In a photo cell 4 unit photo electric current is flowing, the distance between source and cathode is 4 unit. Now distance between source and cathode becomes 1 unit. What will be photo electric current now ?

To solve the problem, we need to understand the relationship between the photoelectric current and the distance from the light source to the cathode.

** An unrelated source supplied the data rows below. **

/-- Words from an offset on, and the address of the first that does not translate. -/
def streamWords (s : State) (part n lvl off : Nat) : Nat → State × List Nat × Option Nat
  | 0 => (s, [], none)
  | c + 1 =>
    match streamWord s part n lvl off with
    | (s, none) => (s, [], some ((getStream s part n).vaAt lvl off))
    | (s, some w) =>
      let (s, ws, bad) := streamWords s part n lvl (off + 8) c
      (s, w :: ws, bad)

/-- CS_BLOCK_FETCH (R405): the block that is `block` after the one in which the executing packet begins, if it starts less
than 256 bytes beyond that packet's first byte and within what is covered. A held block may be read again, and executes wholly new
then; not so once the packet has begun, which goes on with the words it began with. -/
def blockFetch (s : State) (part n lvl block : Nat) : State :=
  let t := getStream s part n
  let pos := t.posAt lvl
  let mis := t.vaAt lvl pos % 64
  let ahead := if block = 0 then 0 else block * 64 - mis
  let held := t.fetched.any fun f => f.level = lvl && f.va = t.vaAt lvl (pos + ahead) / 64 * 64
  if ¬ t.en ∨ t.halt ∨ t.level < lvl ∨ 256 ≤ ahead ∨ t.roomAt lvl ≤ ahead ∨ (t.begun ∧ held) then s
  else (fetchBlock s part n lvl (pos + ahead)).1

/-! ### Halting, and moving on -/

/-- STREAM_HALT (R403): the stream stops at the failing packet, and the host is told. -/
def haltStream (s : State) (part n err reason va : Nat) : State :=
  let s := modStream s part n fun t => { t with
    halt := true, err := err, reason := reason, lvl := t.level, off := t.posAt t.level
    errva := if err = 5 then va else t.errva, wait := none }
  let t := getStream s part n
  (postEvent s 6 part [n, csstat t, t.errva] []).1

/-- A held block whose words have all executed is discarded: one behind the level's position, in ring order at level 0, or of
a level left. -/
def dropBlocks (t : Stream) : Stream :=
  let keep := fun (f : Fetched) =>
    f.level ≤ t.level &&
      (let z := if f.level = 0 then t.bytes else 2 ^ 57
       let d := (f.va + 64 + 2 ^ 57 - t.vaAt f.level (t.posAt f.level)) % z
       0 < d && d ≤ z / 2)
  { t with fetched := t.fetched.filter keep }

/-- A loop at its body's end goes round, and a buffer at its end returns to the packet after its IB. -/
def settleStream (t : Stream) : Nat → Stream
  | 0 => t
  | fuel + 1 =>
    let done := fun (l : PLoop) => l.level = t.level &&
      t.posAt t.level = (if l.level = 0 then (l.start + l.len) % t.bytes else l.start + l.len)
    match t.loops.find? done with
    | some l =>
      let rest := t.loops.filter (fun m => ¬ done m)
      if l.left ≤ 1 then settleStream { t with loops := rest } fuel
      else settleStream ({ t with loops := rest ++ [{ l with left := l.left - 1 }] }.moveTo l.start) fuel
    | none => match t.buffers.reverse with
      | [] => t
      | b :: rest =>
        if b.len ≤ b.pos then
          let t := { t with buffers := rest.reverse, skip := 0, loops := t.loops.filter (fun l => l.level < t.level) }
          settleStream (t.moveTo (t.posAt t.level + 24)) fuel
        else t

/-- The stream moved past a packet of `words` words. -/
def passPacket (s : State) (part n words : Nat) : State :=
  modStream s part n fun t =>
    let t := { t with wait := none, created := false, reloaded := false, pushing := false }
    dropBlocks (settleStream (t.moveTo (t.posAt t.level + 8 * words)) 64)

/-- The fields of a packet's header. -/
def pktOp (h : Nat) : Nat := h % 2 ^ 8
def pktNw (h : Nat) : Nat := bitsOf h 8 8
def pktFields (h : Nat) : Nat := bitsOf h 16 16
def pktArg (h : Nat) : Nat := bitsOf h 32 32

/-- Whether a packet of `n` bytes may begin at the level's position; one that runs past its indirect buffer is not waited for. -/
def Stream.covers (t : Stream) (lvl n : Nat) : Bool := t.begun || lvl ≠ 0 || n ≤ t.roomAt lvl

/-- Packets that a PRED skips are passed as they are covered (R403): an IB is one, a LOOPP one with its whole body. -/
def skipAhead (s : State) (part n : Nat) : Nat → State
  | 0 => s
  | fuel + 1 =>
    let t := getStream s part n
    let lvl := t.level
    if t.skip = 0 ∨ t.roomAt lvl < 8 then s
    else match streamWord s part n lvl (t.posAt lvl) with
      | (_, none) => s
      | (s', some h) =>
        if !t.covers lvl (8 * (pktNw h + 1)) then s'
        else
          let body := if pktOp h = 7 then pktFields h % 2 ^ 8 else 0
          skipAhead (passPacket (modStream s' part n fun t => { t with skip := t.skip - 1 + body }) part n (pktNw h + 1)) part n fuel

/-- Whether stores of host agents are still on their way: a packet's effects are complete before the next begins (R404). -/
def hostStoresOut (s : State) : Bool := s.stores.any (fun w => w.agent = .host)

/-! ### Packets in rule (R403) -/

/-- The payload words that a packet has; `none` for a NOP, which takes any. -/
def pktWords : Nat → Option Nat
  | 1 => some 2 | 2 => some 1 | 3 => some 2 | 4 => some 3 | 5 => some 3 | 6 => some 2 | 7 => some 0 | 8 => some 0 | 9 => some 2
  | _ => none

/-- The FIELDS bits a packet assigns. -/
def pktMask : Nat → Nat
  | 1 => 0x7FFF | 2 => 1 | 4 => 0xF | 5 => 0xFF0F | 7 => 0xFFF | 9 => 0x7F | _ => 0
/-- Whether a packet assigns ARG. -/
def pktHasArg (op : Nat) : Bool := op = 2 || op = 4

The photoelectric current (I) is directly proportional to the intensity (I) of light, which is inversely proportional to the square of the distance (R) from the light source. ### Step-by-Step Solution: 1. **Identify the Initial Conditions**: - Initial photoelectric current (I1) = 4 units - Initial distance (R1) = 4 units 2. **Identify the New Conditions**: - New distance (R2) = 1 unit - We need to find the new photoelectric current (I2). 3. **Understand the Relationship**: - The intensity of light is inversely proportional to the square of the distance from the source: \[ I \propto \frac{1}{R^2} \] - Therefore, we can express the relationship between the two currents and their distances as: \[ \frac{I1}{I2} = \frac{R2^2}{R1^2} \] 4. **Substitute Known Values**: - Substitute the known values into the equation: \[ \frac{4}{I2} = \frac{1^2}{4^2} \] - This simplifies to: \[ \frac{4}{I2} = \frac{1}{16} \] 5. **Cross-Multiply to Solve for I2**: - Cross-multiply to isolate I2: \[ 4 \cdot 16 = I2 \implies I2 = 64 \text{ units} \] 6. **Conclusion**: - The new photoelectric current (I2) when the distance is reduced to 1 unit is 64 units. ### Final Answer: The photoelectric current now will be **64 units**.